(Stored data)
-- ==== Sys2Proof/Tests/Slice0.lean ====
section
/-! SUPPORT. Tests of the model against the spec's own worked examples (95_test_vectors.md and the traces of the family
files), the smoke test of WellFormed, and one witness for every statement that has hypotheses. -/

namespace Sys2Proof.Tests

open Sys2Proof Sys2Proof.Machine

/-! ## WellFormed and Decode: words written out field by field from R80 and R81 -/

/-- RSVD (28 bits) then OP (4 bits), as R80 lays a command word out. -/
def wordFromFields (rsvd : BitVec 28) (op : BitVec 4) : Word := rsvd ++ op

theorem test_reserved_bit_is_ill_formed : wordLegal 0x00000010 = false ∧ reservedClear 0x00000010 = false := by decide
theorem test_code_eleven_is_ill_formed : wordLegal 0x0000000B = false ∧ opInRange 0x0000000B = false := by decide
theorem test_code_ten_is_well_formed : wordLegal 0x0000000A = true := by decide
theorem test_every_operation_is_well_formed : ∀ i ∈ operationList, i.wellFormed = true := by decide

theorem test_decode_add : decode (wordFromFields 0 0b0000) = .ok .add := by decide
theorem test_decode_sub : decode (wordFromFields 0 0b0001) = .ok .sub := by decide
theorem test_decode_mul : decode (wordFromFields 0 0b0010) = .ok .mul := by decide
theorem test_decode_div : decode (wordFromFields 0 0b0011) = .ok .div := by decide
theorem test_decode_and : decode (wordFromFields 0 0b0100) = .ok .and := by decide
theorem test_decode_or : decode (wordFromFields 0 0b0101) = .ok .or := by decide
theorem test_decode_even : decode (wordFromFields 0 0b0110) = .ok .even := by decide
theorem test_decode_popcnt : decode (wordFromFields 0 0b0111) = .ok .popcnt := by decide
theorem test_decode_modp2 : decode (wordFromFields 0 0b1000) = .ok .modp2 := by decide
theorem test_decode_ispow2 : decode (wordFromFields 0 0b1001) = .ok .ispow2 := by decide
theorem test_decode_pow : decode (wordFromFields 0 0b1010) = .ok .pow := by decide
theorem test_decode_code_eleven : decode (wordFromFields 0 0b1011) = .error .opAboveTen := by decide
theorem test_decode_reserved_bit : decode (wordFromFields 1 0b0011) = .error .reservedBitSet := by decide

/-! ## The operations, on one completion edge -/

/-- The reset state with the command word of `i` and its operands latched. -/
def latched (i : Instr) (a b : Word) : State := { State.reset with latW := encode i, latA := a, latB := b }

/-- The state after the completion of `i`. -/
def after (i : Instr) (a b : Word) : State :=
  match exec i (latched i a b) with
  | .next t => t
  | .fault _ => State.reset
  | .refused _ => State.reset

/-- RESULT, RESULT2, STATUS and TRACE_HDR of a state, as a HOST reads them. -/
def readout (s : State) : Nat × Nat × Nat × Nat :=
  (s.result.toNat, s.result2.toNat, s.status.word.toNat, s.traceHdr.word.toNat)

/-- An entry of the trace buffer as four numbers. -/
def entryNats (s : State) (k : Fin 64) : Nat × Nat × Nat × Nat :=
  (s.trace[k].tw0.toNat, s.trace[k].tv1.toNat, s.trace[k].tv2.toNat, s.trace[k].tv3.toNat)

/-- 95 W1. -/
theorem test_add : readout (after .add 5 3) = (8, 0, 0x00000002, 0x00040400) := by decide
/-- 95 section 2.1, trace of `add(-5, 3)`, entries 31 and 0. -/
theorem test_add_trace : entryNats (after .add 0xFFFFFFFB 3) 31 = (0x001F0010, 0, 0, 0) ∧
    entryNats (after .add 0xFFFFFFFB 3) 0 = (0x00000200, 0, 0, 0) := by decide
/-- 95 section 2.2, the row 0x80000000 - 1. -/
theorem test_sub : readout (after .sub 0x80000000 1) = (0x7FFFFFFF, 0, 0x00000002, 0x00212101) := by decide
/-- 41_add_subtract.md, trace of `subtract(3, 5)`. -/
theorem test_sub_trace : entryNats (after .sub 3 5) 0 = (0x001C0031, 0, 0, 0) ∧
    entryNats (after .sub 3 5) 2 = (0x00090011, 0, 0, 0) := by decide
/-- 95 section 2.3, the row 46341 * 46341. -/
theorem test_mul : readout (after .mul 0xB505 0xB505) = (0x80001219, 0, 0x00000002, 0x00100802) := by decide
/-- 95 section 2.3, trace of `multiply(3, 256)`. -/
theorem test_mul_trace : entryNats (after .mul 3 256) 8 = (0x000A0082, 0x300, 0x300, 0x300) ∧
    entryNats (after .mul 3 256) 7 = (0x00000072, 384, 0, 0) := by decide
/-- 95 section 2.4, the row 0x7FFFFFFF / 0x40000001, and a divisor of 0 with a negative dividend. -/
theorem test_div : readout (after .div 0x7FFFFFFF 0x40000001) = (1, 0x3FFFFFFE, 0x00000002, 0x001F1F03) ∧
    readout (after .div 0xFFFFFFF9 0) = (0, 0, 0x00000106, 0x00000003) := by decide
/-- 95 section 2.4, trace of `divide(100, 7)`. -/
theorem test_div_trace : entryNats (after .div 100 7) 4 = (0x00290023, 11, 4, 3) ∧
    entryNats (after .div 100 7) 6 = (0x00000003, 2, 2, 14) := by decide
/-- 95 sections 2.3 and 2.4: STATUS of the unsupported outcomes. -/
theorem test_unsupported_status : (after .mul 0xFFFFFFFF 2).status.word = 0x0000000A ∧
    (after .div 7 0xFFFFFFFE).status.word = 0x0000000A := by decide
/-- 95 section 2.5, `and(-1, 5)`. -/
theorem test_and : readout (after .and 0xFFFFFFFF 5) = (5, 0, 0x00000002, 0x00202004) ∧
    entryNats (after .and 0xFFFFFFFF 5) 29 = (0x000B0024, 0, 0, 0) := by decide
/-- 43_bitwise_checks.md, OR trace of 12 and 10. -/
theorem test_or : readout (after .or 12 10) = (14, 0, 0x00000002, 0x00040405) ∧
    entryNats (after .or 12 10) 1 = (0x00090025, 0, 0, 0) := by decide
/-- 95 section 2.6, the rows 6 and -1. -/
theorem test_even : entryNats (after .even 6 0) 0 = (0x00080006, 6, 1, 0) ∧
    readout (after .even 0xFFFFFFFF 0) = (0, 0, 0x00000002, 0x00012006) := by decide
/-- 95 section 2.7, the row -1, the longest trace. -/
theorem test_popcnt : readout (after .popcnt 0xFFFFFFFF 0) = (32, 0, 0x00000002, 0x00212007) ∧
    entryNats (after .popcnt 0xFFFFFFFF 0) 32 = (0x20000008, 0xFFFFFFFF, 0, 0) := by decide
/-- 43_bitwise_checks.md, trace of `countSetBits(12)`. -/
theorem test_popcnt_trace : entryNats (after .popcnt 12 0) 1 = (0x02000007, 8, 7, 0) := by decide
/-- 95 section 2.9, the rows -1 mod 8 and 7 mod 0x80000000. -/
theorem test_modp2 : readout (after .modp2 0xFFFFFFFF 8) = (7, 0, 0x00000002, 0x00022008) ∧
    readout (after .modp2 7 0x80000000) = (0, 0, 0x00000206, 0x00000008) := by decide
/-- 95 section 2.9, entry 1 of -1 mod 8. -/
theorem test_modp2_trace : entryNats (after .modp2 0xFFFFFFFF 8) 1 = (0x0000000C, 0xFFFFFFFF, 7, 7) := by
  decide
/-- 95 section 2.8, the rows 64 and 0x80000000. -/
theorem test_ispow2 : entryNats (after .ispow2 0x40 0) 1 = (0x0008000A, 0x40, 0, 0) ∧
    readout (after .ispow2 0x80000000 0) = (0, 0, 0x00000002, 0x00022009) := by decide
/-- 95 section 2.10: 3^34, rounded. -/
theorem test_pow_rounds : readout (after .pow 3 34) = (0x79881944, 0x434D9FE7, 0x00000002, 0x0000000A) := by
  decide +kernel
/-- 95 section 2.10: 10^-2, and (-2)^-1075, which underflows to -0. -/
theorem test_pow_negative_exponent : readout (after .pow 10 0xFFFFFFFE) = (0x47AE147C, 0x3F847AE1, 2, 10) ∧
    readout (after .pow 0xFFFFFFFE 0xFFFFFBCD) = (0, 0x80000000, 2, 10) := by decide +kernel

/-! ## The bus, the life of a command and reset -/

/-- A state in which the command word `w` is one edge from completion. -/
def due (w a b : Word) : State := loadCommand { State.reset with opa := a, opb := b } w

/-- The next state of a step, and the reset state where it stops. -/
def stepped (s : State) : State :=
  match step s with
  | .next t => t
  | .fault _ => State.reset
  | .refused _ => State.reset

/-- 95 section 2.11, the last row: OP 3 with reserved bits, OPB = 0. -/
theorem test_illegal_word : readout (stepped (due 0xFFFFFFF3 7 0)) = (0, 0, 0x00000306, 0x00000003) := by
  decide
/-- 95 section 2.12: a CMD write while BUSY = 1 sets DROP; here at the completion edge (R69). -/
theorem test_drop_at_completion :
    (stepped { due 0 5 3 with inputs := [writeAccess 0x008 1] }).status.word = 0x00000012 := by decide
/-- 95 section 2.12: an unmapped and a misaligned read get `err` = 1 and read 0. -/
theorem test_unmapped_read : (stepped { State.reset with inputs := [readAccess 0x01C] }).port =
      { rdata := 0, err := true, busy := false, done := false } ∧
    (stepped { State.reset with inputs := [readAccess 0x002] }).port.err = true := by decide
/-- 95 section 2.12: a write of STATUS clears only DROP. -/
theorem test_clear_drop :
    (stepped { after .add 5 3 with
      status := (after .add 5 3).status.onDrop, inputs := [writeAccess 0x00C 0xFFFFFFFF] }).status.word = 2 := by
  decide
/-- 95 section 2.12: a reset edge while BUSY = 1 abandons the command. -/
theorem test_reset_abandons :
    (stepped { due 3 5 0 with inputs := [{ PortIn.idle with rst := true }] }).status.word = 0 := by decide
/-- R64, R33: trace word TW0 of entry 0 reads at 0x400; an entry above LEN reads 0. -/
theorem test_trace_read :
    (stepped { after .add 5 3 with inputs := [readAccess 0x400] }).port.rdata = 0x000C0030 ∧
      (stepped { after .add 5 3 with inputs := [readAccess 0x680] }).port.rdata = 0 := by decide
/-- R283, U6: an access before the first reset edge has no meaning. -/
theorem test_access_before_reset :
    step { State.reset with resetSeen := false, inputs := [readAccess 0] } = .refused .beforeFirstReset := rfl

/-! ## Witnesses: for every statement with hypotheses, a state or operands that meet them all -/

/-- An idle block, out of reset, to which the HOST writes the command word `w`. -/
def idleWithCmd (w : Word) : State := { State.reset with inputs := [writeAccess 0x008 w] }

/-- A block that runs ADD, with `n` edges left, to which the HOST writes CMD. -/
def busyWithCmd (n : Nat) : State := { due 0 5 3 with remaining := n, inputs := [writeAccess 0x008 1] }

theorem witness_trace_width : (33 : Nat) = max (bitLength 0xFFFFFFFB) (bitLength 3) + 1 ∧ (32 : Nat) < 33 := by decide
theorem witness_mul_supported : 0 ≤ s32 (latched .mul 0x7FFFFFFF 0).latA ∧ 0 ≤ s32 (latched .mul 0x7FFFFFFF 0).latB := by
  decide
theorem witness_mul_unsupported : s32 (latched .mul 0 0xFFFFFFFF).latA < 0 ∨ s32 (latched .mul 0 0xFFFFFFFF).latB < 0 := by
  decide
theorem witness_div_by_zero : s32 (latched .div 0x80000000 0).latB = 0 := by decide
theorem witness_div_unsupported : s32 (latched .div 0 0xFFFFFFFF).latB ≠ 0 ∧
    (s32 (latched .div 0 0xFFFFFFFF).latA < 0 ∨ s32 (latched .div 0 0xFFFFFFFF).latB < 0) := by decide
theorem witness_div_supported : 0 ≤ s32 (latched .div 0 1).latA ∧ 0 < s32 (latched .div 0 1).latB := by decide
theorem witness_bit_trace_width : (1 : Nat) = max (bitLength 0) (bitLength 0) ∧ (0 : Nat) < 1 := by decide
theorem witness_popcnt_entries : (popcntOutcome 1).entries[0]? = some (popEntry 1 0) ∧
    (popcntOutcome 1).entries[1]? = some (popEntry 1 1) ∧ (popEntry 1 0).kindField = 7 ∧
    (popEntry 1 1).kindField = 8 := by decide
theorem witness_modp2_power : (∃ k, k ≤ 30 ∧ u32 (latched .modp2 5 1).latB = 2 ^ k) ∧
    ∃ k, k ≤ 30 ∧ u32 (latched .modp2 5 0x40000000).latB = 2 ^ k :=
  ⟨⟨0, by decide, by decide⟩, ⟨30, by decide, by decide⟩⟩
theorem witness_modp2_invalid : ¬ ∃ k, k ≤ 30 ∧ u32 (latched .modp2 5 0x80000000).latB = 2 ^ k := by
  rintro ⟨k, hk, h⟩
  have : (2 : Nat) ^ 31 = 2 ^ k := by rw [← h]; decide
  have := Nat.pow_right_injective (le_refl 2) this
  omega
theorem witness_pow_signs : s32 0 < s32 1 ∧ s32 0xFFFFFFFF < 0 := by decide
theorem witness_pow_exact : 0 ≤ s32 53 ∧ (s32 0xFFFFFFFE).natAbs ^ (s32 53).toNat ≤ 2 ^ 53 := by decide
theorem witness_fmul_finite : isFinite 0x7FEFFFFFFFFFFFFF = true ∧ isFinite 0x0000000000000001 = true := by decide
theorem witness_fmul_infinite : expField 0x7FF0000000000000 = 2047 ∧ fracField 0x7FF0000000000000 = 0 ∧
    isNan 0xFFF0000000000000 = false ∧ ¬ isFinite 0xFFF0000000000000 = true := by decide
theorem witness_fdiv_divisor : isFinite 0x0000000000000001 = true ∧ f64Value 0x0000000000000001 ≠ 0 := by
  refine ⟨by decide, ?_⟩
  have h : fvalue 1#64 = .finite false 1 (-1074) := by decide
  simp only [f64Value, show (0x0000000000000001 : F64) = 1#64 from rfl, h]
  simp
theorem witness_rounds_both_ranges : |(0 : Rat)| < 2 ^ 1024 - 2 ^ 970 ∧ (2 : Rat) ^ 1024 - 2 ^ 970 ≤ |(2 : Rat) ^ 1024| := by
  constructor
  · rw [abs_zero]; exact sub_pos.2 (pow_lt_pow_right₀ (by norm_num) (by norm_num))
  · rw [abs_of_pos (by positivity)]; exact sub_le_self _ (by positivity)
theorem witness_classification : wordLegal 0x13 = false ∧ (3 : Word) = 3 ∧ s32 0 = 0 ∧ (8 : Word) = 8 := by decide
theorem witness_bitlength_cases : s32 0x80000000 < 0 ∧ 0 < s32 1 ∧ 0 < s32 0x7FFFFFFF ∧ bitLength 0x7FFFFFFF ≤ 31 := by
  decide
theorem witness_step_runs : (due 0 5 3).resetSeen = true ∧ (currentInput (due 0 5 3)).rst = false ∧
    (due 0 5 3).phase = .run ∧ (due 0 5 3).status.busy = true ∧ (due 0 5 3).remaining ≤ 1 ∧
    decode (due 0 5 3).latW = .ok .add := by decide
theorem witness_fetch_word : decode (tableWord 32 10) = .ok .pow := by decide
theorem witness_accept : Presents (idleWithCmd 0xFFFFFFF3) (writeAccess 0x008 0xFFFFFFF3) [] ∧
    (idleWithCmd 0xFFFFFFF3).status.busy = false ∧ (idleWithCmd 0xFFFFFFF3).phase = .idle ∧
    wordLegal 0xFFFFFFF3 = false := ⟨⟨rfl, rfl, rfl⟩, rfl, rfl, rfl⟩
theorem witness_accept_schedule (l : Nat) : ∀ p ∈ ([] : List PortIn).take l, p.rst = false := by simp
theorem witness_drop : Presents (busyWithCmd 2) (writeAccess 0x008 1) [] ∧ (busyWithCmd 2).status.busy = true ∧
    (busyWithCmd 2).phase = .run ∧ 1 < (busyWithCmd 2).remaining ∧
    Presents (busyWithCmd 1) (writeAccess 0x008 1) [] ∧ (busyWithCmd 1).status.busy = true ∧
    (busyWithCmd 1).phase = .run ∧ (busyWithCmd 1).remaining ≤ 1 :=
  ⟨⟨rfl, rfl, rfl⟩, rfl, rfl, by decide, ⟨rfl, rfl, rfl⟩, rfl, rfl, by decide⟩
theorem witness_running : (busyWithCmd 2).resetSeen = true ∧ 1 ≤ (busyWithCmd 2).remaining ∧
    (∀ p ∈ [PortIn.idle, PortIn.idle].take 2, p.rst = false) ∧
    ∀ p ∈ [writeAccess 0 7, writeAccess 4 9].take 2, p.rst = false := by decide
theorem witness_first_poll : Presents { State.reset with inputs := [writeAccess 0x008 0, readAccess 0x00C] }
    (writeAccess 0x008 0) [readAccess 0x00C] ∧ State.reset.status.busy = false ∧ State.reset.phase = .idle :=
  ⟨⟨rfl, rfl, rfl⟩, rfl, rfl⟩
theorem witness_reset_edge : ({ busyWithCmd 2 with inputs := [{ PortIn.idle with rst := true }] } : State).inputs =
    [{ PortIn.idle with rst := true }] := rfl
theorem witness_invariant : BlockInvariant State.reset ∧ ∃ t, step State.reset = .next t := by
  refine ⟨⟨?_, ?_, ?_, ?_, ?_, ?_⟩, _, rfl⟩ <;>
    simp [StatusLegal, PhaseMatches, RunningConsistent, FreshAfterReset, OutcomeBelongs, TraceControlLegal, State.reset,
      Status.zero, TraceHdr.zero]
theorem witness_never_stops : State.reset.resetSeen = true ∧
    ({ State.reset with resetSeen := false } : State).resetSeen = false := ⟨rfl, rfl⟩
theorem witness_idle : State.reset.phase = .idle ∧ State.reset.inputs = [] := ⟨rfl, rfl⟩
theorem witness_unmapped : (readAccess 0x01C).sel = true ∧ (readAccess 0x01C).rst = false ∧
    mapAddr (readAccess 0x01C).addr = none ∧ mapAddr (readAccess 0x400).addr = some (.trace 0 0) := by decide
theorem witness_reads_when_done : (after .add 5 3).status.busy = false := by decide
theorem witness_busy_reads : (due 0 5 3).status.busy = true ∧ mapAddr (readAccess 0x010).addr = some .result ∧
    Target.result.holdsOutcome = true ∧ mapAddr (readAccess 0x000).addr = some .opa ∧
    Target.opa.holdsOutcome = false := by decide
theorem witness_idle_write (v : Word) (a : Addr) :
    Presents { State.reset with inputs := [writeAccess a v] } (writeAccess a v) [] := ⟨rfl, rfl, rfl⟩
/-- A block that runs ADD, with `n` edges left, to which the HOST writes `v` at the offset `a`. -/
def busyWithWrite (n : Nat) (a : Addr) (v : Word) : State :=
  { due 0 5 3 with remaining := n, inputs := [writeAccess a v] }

**What to produce:** Scan the records above for the string "them", then report every line that contains it.

**Exercise solution:**
/-- RESULT, RESULT2, STATUS and TRACE_HDR of a state, as a HOST reads them. -/
/-! ## Witnesses: for every statement with hypotheses, a state or operands that meet them all -/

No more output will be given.